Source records
______

/-! ### The self-jump -/

/-- Settles O28: the step is the jump, which writes to `pc` what it holds. -/
theorem endedProgramStaysEnded : Obligations.EndedProgramStaysEnded := by
  rintro s ⟨nnn, hfetch, hself⟩
  rw [step_of_instr hfetch, exec_jp, State.setPc_of_eq hself]

end Sys2Proof.Machine

end
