-- ==== Sys2Proof/Machine/State.lean ====
section
/-! DEFINITION. The state of the block (spec 10_state.md section 1), its value after power-on reset
(70_reset_and_hazards.md R114), and the reasons a step can stop. -/

namespace Sys2Proof.Machine

/-- One entry `(note, freq)` of the voice table (R19). -/
structure Voice where
  /-- The note number, 0..127. -/
  note : Nat
  /-- Its frequency in Hz, computed once when the entry was made (R20). -/
  freq : F32
  deriving DecidableEq, Repr

/-- The document's FilterState record: thirteen FP registers (R24). -/
structure FilterState where
  /-- `CUTOFF_PCT`. -/
  cutoffPct : F32
  /-- `RES_PCT`, written by nothing and read by nothing (R27). -/
  resPct : F32
  /-- `Q`. -/
  q : F32
  /-- `A0`. -/
  a0 : F32
  /-- `A1`. -/
  a1 : F32
  /-- `A2`. -/
  a2 : F32
  /-- `B0B2`. -/
  b0b2 : F32
  /-- `B1`. -/
  b1 : F32
  /-- `X1`, the input one sample back (R25). -/
  x1 : F32
  /-- `X2`, the input two samples back (R25). -/
  x2 : F32
  /-- `Y0`, the last output (R24). -/
  y0 : F32
  /-- `Y1`, the output one sample back (R25). -/
  y1 : F32
  /-- `Y2`, the output two samples back (R25). -/
  y2 : F32
  deriving DecidableEq, Repr

/-- Everything the spec gives the block (R14), its two data streams (R31), and two counters of the model's own
that number the free values. -/
structure State where
  /-- `AMP` (R15). -/
  amp : F32
  /-- `GATE` (R16). -/
  gate : F32
  /-- `CTRL1`, the cutoff depth (R17, R18). -/
  ctrl1 : F32
  /-- `CTRL2`, the LFO rate (R17, R18). -/
  ctrl2 : F32
  /-- `CTRL3`, written by SET_CTRL and read by no rule (R18). -/
  ctrl3 : F32
  /-- `CTRL4`, written by SET_CTRL and read by no rule (R18). -/
  ctrl4 : F32
  /-- `V`, the voice table in insertion order (R19). -/
  voices : List Voice
  /-- `LFS`, the last filtered sample (R21). -/
  lfs : F32
  /-- `T`, the elapsed time in seconds (R22). -/
  t : F32
  /-- The FilterState record (R24). -/
  filter : FilterState
  /-- The words the event agent has issued and the block has not executed, oldest first (R31, R38, R108). -/
  eventQueue : List Word
  /-- The words the render agent has issued and the block has not executed, oldest first (R31, R38, R108). -/
  renderQueue : List Word
  /-- The output stream: the output blocks handed to the host since reset, oldest first (R31, R33). -/
  output : List (List F32)
  /-- MODEL'S OWN: the number of the next NaN draw (assumption log 2). -/
  draws : Nat
  /-- MODEL'S OWN: the number of the next free choice between the two agents (assumption log 6). -/
  turns : Nat
  deriving DecidableEq, Repr

/-- The reasons a step can stop with a fault: none.  "A model of this block has no fault outcome for any command
word" (R101), so this type has no constructor and no meaning can raise one. -/
inductive Fault where
  deriving DecidableEq, Repr

/-- The reasons a step can be refused. -/
inductive Refusal where
  /-- Raised by `exec` alone, for a command that has no meaning yet; safe.  No command is left without one, so
  nothing raises it. -/
  | notModelled (mnemonic : String)
  deriving DecidableEq, Repr

/-- The filter registers after power-on reset: the seed 1.0 in each (R25, R26, R114). -/
def FilterState.reset : FilterState where
  cutoffPct := 0x3F800000
  resPct := 0x3F800000
  q := 0x3F800000
  a0 := 0x3F800000
  a1 := 0x3F800000
  a2 := 0x3F800000
  b0b2 := 0x3F800000
  b1 := 0x3F800000
  x1 := 0x3F800000
  x2 := 0x3F800000
  y0 := 0x3F800000
  y1 := 0x3F800000
  y2 := 0x3F800000

/-- The block after power-on reset (R114): +0.0 in `AMP`, `GATE`, `CTRL1`..`CTRL4`, `LFS` and `T`, an empty voice
table, 1.0 in the filter registers, no word issued yet and "no output block is pending".  The two counters start
at 0 (DESIGN CHOICE, assumption log 9). -/
def State.reset : State where
  amp := 0x00000000
  gate := 0x00000000
  ctrl1 := 0x00000000
  ctrl2 := 0x00000000
  ctrl3 := 0x00000000
  ctrl4 := 0x00000000
  voices := []
  lfs := 0x00000000
  t := 0x00000000
  filter := FilterState.reset
  eventQueue := []
  renderQueue := []
  output := []
  draws := 0
  turns := 0

end Sys2Proof.Machine
end

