/-- There the difference from 1.0 and its 64th part are exact. -/
theorem envRise_one_sub {amp : F32} {k : Nat} (hk : k ≤ 2 ^ 23) (h : amp.toNat = k1.toNat - k) :
    envRise amp = k * 2 ^ 119 := by
  have hdiff : units k1.toNat - units amp.toNat = k * 2 ^ 125 * 1 := by
    have h1 : units k1.toNat = 2 ^ 24 * 2 ^ 125 := by decide +kernel
    rw [h, units_one_sub hk, h1, ← Nat.sub_mul, Nat.mul_one]
    congr 1
    omega
  have h64 : k * 2 ^ 125 * 2 ^ 149 = k * 2 ^ 119 * units kEnvDiv.toNat := by
    rw [show units kEnvDiv.toNat = 2 ^ 155 by decide +kernel, Nat.mul_assoc, Nat.mul_assoc, ← pow_add, ← pow_add]
  rw [envRise, hdiff, units_roundMag_exact (by omega) (by decide) one_pos, h64,
    units_roundMag_exact (by omega) (by decide) (by decide +kernel)]

/-- R67: with the gate at 1.0 the envelope does not fall and does not pass 1 − 2^-19.  There (`k` = 32) the exact sum
is a tie, which goes to the even neighbour, so the envelope stalls; from any value below, the exact sum is not
above 1 − 2^-19. -/
theorem envStep_k1_bounds (nan : Draws) {amp : F32} (h : amp.toNat ≤ 0x3F7FFFE0) :
    amp.toNat ≤ (envStep nan amp k1).toNat ∧ (envStep nan amp k1).toNat ≤ 0x3F7FFFE0 := by
  have h1 : k1.toNat = 0x3F800000 := rfl
  rw [toNat_envStep_k1 nan (by omega)]
  refine ⟨le_roundMag_of_le one_pos (h.trans (by decide)) (by omega), ?_⟩
  rcases Nat.lt_or_ge amp.toNat 0x3F000000 with hlow | hhigh
  · refine roundMag_le_of_le one_pos (by decide) ?_
    calc units amp.toNat + envRise amp
        ≤ units 0x3F000000 + units 0x3C800000 := Nat.add_le_add (units_le_units.2 hlow.le) (envRise_le amp)
      _ ≤ units 0x3F7FFFE0 * 1 := by decide +kernel
  · obtain ⟨k, hk, hk32, hamp⟩ : ∃ k, k ≤ 2 ^ 23 ∧ 32 ≤ k ∧ amp.toNat = k1.toNat - k :=
      ⟨k1.toNat - amp.toNat, by omega, by omega, by omega⟩
    rw [envRise_one_sub hk hamp, hamp, units_one_sub hk]
    rcases hk32.eq_or_lt with rfl | hk33
    · decide +kernel
    · refine roundMag_le_of_le one_pos (by decide) ?_
      rw [show units 0x3F7FFFE0 = (2 ^ 24 - 32) * 2 ^ 125 by decide +kernel]
      omega

end Sys2Proof.Proofs
end

section
/-! PROOFS. The statements of spec 10_state.md: the frames of the commands, what every step keeps of the registers,
`T` and `AMP`, and the registers that never reach the output. -/

namespace Sys2Proof.Proofs

open Sys2Proof.Machine Sys2Proof.Laws Sys2Proof.Safety

/-! ### What a command can do -/

/-- Everything a command can do: each with the named writes of its rule (R57, R59, R60, R61, R87). -/
theorem exec_cases {i : Instr} {s t : State} (h : exec i s = .next t) :
    (i = .nop ∧ t = s) ∨
    (∃ note, i = .noteOn note ∧
      t = ((s.setVoices (s.voices ++ [⟨note, freq Config.params (s.nan Config.params) note⟩])).setGate
        k1).useDraws 3) ∨
    (∃ note, i = .noteOff note ∧ t = (s.setVoices (withoutNote note s.voices)).setGate k1) ∨
    (∃ index value, i = .setCtrl index value ∧ t = s.setCtrl index (controllerValue value)) ∨
    (∃ n, i = .render n ∧
      t = (sampleSteps Config.params n s).handOver (renderFrames Config.params n s).2) := by
  cases i with
  | nop => cases h; simp
  | noteOn note => cases h; simp [noteOn_unbounded]
  | noteOff note => cases h; simp [noteOff]
  | setCtrl index value => cases h; simp [setController]
  | render n => cases h; simp [render_eq]

/-! ### The frames of the commands -/

/-- SET_CTRL leaves every controller but the selected one. -/
theorem setCtrl_other (s : State) (index : Nat) (v : F32) :
    (index ≠ 1 → (s.setCtrl index v).ctrl1 = s.ctrl1) ∧
      (index ≠ 2 → (s.setCtrl index v).ctrl2 = s.ctrl2) ∧
      (index ≠ 3 → (s.setCtrl index v).ctrl3 = s.ctrl3) ∧
      (index ≠ 4 → (s.setCtrl index v).ctrl4 = s.ctrl4) := by
  unfold State.setCtrl
  split <;> simp

/-- Settles O23: the writes of each event command name only the registers its rule names. -/
theorem eventCommandsLeaveTheRest : Obligations.EventCommandsLeaveTheRest := by
  intro i s t hi h
  rcases exec_cases h with ⟨rfl, rfl⟩ | ⟨note, rfl, rfl⟩ | ⟨note, rfl, rfl⟩ |
      ⟨index, value, rfl, rfl⟩ | ⟨n, rfl, -⟩
  · simp
  · simp
  · simp
  · refine ⟨by simp, fun hne => absurd rfl (hne _ _), fun index' value' he => ?_⟩
    obtain ⟨rfl, rfl⟩ := Instr.setCtrl.inj he
    exact ⟨by simp, by simp, by simp, setCtrl_other s index _⟩
  · exact absurd rfl (hi n)

/-- Settles O29: no sample step writes these registers, so no number of them does, and the hand-over adds one block. -/
theorem renderLeavesTheCommandRegisters : Obligations.RenderLeavesTheCommandRegisters := by
  intro n s t h
  cases h
  rw [render_eq]
  have keeps {α : Type} (g : State → α) (hg : ∀ u, g (sampleStep Config.params u) = g u) :
      g (sampleSteps Config.params n s) = g s := sampleSteps_field Config.params hg n s
  exact ⟨keeps State.gate (by simp), keeps State.voices (by simp), keeps State.ctrl1 (by simp),
    keeps State.ctrl2 (by simp), keeps State.ctrl3 (by simp), keeps State.ctrl4 (by simp),
    keeps (fun u => u.filter.resPct) (by simp), keeps State.eventQueue (by simp),
    keeps State.renderQueue (by simp), keeps State.turns (by simp), _,
    congrArg (· ++ [(renderFrames Config.params n s).2]) (keeps State.output (by simp))⟩

/-! ### What the registers hold (R16, R17, R19, R20, R27, R32) -/

theorem sampleStep_registersLegal {s : State} (h : RegistersLegal s) :
    RegistersLegal (sampleStep Config.params s) where
  gate := by simpa using h.gate
  ctrl1 := by simpa using h.ctrl1
  ctrl2 := by simpa using h.ctrl2
  ctrl3 := by simpa using h.ctrl3
  ctrl4 := by simpa using h.ctrl4
  voices := by simpa using h.voices
  q := by simp [kQ, k1]
  resPct := by simpa using h.resPct
  output := by simpa using h.output

/-- A block is whole frames, so a legal output with it handed over is one. -/
theorem handOver_registersLegal {s : State} (h : RegistersLegal s) {b : List F32}
    (hb : b.length % Config.params.channels = 0) : RegistersLegal (s.handOver b) :=
  { h with
    output := by
      intro b' hb'
      rcases List.mem_append.1 hb' with hold | hnew
      · exact h.output b' hold
      · rwa [List.mem_singleton.1 hnew] }

theorem setCtrl_registersLegal {s : State} (h : RegistersLegal s) (index : Nat) {v : F32}
    (hv : IsControllerValue v) : RegistersLegal (s.setCtrl index v) := by
  rcases setCtrl_cases s index v with e | e | e | e | e <;> rw [e]
  · exact { h with ctrl1 := hv }
  · exact { h with ctrl2 := hv }
  · exact { h with ctrl3 := hv }
  · exact { h with ctrl4 := hv }
  · exact h

theorem exec_registersLegal (i : Instr) (s t : State) (hi : i.WellFormed = true) (h : RegistersLegal s)
    (hx : exec i s = .next t) : RegistersLegal t := by
  rcases exec_cases hx with ⟨rfl, rfl⟩ | ⟨note, rfl, rfl⟩ | ⟨note, rfl, rfl⟩ |
      ⟨index, value, rfl, rfl⟩ | ⟨n, rfl, rfl⟩
  · exact h
  · refine { h with gate := .inr rfl, voices := fun v hv => ?_ }
    rcases List.mem_append.1 hv with hold | hnew
    · exact h.voices v hold
    · obtain rfl := List.mem_singleton.1 hnew
      exact ⟨by simpa using hi, _, rfl⟩
  · exact { h with gate := .inr rfl, voices := fun v hv => h.voices v (mem_withoutNote.1 hv).1 }
  · have hvalue : index < 256 ∧ value < 128 := by simpa using hi
    exact setCtrl_registersLegal h index ⟨value, hvalue.2, rfl⟩
  · have hsteps : RegistersLegal (sampleSteps Config.params n s) :=
      sampleSteps_keep _ (P := RegistersLegal) (fun _ => sampleStep_registersLegal) n h
    exact handOver_registersLegal hsteps (by rw [renderFrames_length, Nat.mul_mod_right])

/-- Settles O53: the invariant does not read the queues, and every well-formed command keeps it. -/
theorem stepKeepsRegistersLegal : Obligations.StepKeepsRegistersLegal := fun _ _ hs hx =>
  step_keeps (fun _ _ _ _ h => { h with }) exec_registersLegal hs hx

/-! ### `T` and `AMP` (R16, R22, R23, R67) -/

/-- Between sample steps, `AMP` and `T` are held, and `GATE` is only ever set to 1.0: an invariant of the three is one
that such writes and a sample step keep. -/
theorem step_keeps_amp_t_gate {P : State → Prop}
    (hheld : ∀ s t, t.amp = s.amp → t.t = s.t → t.gate = s.gate ∨ t.gate = k1 → P s → P t)
    (hsample : ∀ s, P s → P (sampleStep Config.params s))
    {s t : State} (hs : P s) (h : step s = .next t) : P t := by
  refine step_keeps (fun s es rs k => hheld s _ rfl rfl (.inl rfl)) (fun i s t _ hs hx => ?_) hs h
  rcases exec_cases hx with ⟨-, rfl⟩ | ⟨note, -, rfl⟩ | ⟨note, -, rfl⟩ |
      ⟨index, value, -, rfl⟩ | ⟨n, -, rfl⟩
  · exact hs
  · exact hheld s _ rfl rfl (.inr rfl) hs
  · exact hheld s _ rfl rfl (.inr rfl) hs
  · exact hheld s _ (by simp) (by simp) (by simp) hs
  · exact hheld (sampleSteps Config.params n s) _ rfl rfl (.inl rfl)
      (sampleSteps_keep Config.params hsample n hs)

/-- `T` is in [0, 512] and at least the value whose bits are `low`. -/
structure TimeFrom (low : Nat) (s : State) : Prop where
  legal : TimeLegal s
  low_le : low ≤ s.t.toNat

theorem sampleStep_timeFrom {low : Nat} {s : State} (h : TimeFrom low s) :
    TimeFrom low (sampleStep Config.params s) := by
  obtain ⟨d, hd⟩ := sampleStep_t Config.params s
  obtain ⟨hle, hfreeze, -⟩ := timeNeverFallsAndFreezes d s.t h.legal
  rw [← hd] at hle hfreeze
  exact ⟨hfreeze, h.low_le.trans hle⟩

theorem timeFrom_of_t_eq {low : Nat} {s t : State} (h : TimeFrom low s) (ht : t.t = s.t) : TimeFrom low t :=
  ⟨by simpa [TimeLegal, ht] using h.legal, ht ▸ h.low_le⟩

/-- Settles O54: `T` at least its value before the step is an invariant of the sample step, by O44. -/
theorem stepKeepsTimeLegal : Obligations.StepKeepsTimeLegal := by
  intro s t hs hx
  have h : TimeFrom s.t.toNat t :=
    step_keeps_amp_t_gate (fun _ _ _ ht _ h => timeFrom_of_t_eq h ht) (fun _ => sampleStep_timeFrom)
      ⟨hs, le_rfl⟩ hx
  exact ⟨h.legal, h.low_le⟩

/-- `GATE` is 1.0 and `AMP` is between the value whose bits are `low` and 1 − 2^-19. -/
structure OpenFrom (low : Nat) (s : State) : Prop where
  gate : s.gate = k1
  low_le : low ≤ s.amp.toNat
  le_stall : s.amp.toNat ≤ 0x3F7FFFE0

theorem sampleStep_openFrom {low : Nat} {s : State} (h : OpenFrom low s) :
    OpenFrom low (sampleStep Config.params s) := by
  obtain ⟨nan, hamp⟩ := sampleStep_amp Config.params s
  obtain ⟨hle, hstall⟩ := envStep_k1_bounds nan h.le_stall
  rw [← h.gate, ← hamp] at hle hstall
  exact ⟨by simpa using h.gate, h.low_le.trans hle, hstall⟩

theorem openFrom_of_held {low : Nat} {s t : State} (h : OpenFrom low s) (hamp : t.amp = s.amp)
    (hgate : t.gate = s.gate ∨ t.gate = k1) : OpenFrom low t :=
  ⟨hgate.elim (·.trans h.gate) id, hamp ▸ h.low_le, hamp ▸ h.le_stall⟩

/-- Settles O56: an open gate with `AMP` at least its value before the step is an invariant of the sample step. -/
theorem gateAndEnvelopeNeverFall : Obligations.GateAndEnvelopeNeverFall := by
  intro s t hgate hamp hx
  have h : OpenFrom s.amp.toNat t :=
    step_keeps_amp_t_gate (fun _ _ hamp _ hgate h => openFrom_of_held h hamp hgate)
      (fun _ => sampleStep_openFrom) ⟨hgate, le_rfl, hamp⟩ hx
  exact ⟨h.gate, h.low_le, h.le_stall⟩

______

> [Assignment] When you reach the line with "nop => cases h; simp" in the records above, start writing out lines exactly, and stop once the line with "keeps (fun u" has been written; include nothing else.

> [Task output]
  | nop => cases h; simp
  | noteOn note => cases h; simp [noteOn_unbounded]
  | noteOff note => cases h; simp [noteOff]
  | setCtrl index value => cases h; simp [setController]
  | render n => cases h; simp [render_eq]

/-! ### The frames of the commands -/

/-- SET_CTRL leaves every controller but the selected one. -/
theorem setCtrl_other (s : State) (index : Nat) (v : F32) :
    (index ≠ 1 → (s.setCtrl index v).ctrl1 = s.ctrl1) ∧
      (index ≠ 2 → (s.setCtrl index v).ctrl2 = s.ctrl2) ∧
      (index ≠ 3 → (s.setCtrl index v).ctrl3 = s.ctrl3) ∧
      (index ≠ 4 → (s.setCtrl index v).ctrl4 = s.ctrl4) := by
  unfold State.setCtrl
  split <;> simp

/-- Settles O23: the writes of each event command name only the registers its rule names. -/
theorem eventCommandsLeaveTheRest : Obligations.EventCommandsLeaveTheRest := by
  intro i s t hi h
  rcases exec_cases h with ⟨rfl, rfl⟩ | ⟨note, rfl, rfl⟩ | ⟨note, rfl, rfl⟩ |
      ⟨index, value, rfl, rfl⟩ | ⟨n, rfl, -⟩
  · simp
  · simp
  · simp
  · refine ⟨by simp, fun hne => absurd rfl (hne _ _), fun index' value' he => ?_⟩
    obtain ⟨rfl, rfl⟩ := Instr.setCtrl.inj he
    exact ⟨by simp, by simp, by simp, setCtrl_other s index _⟩
  · exact absurd rfl (hi n)

/-- Settles O29: no sample step writes these registers, so no number of them does, and the hand-over adds one block. -/
theorem renderLeavesTheCommandRegisters : Obligations.RenderLeavesTheCommandRegisters := by
  intro n s t h
  cases h
  rw [render_eq]
  have keeps {α : Type} (g : State → α) (hg : ∀ u, g (sampleStep Config.params u) = g u) :
      g (sampleSteps Config.params n s) = g s := sampleSteps_field Config.params hg n s
  exact ⟨keeps State.gate (by simp), keeps State.voices (by simp), keeps State.ctrl1 (by simp),
    keeps State.ctrl2 (by simp), keeps State.ctrl3 (by simp), keeps State.ctrl4 (by simp),
    keeps (fun u => u.filter.resPct) (by simp), keeps State.eventQueue (by simp),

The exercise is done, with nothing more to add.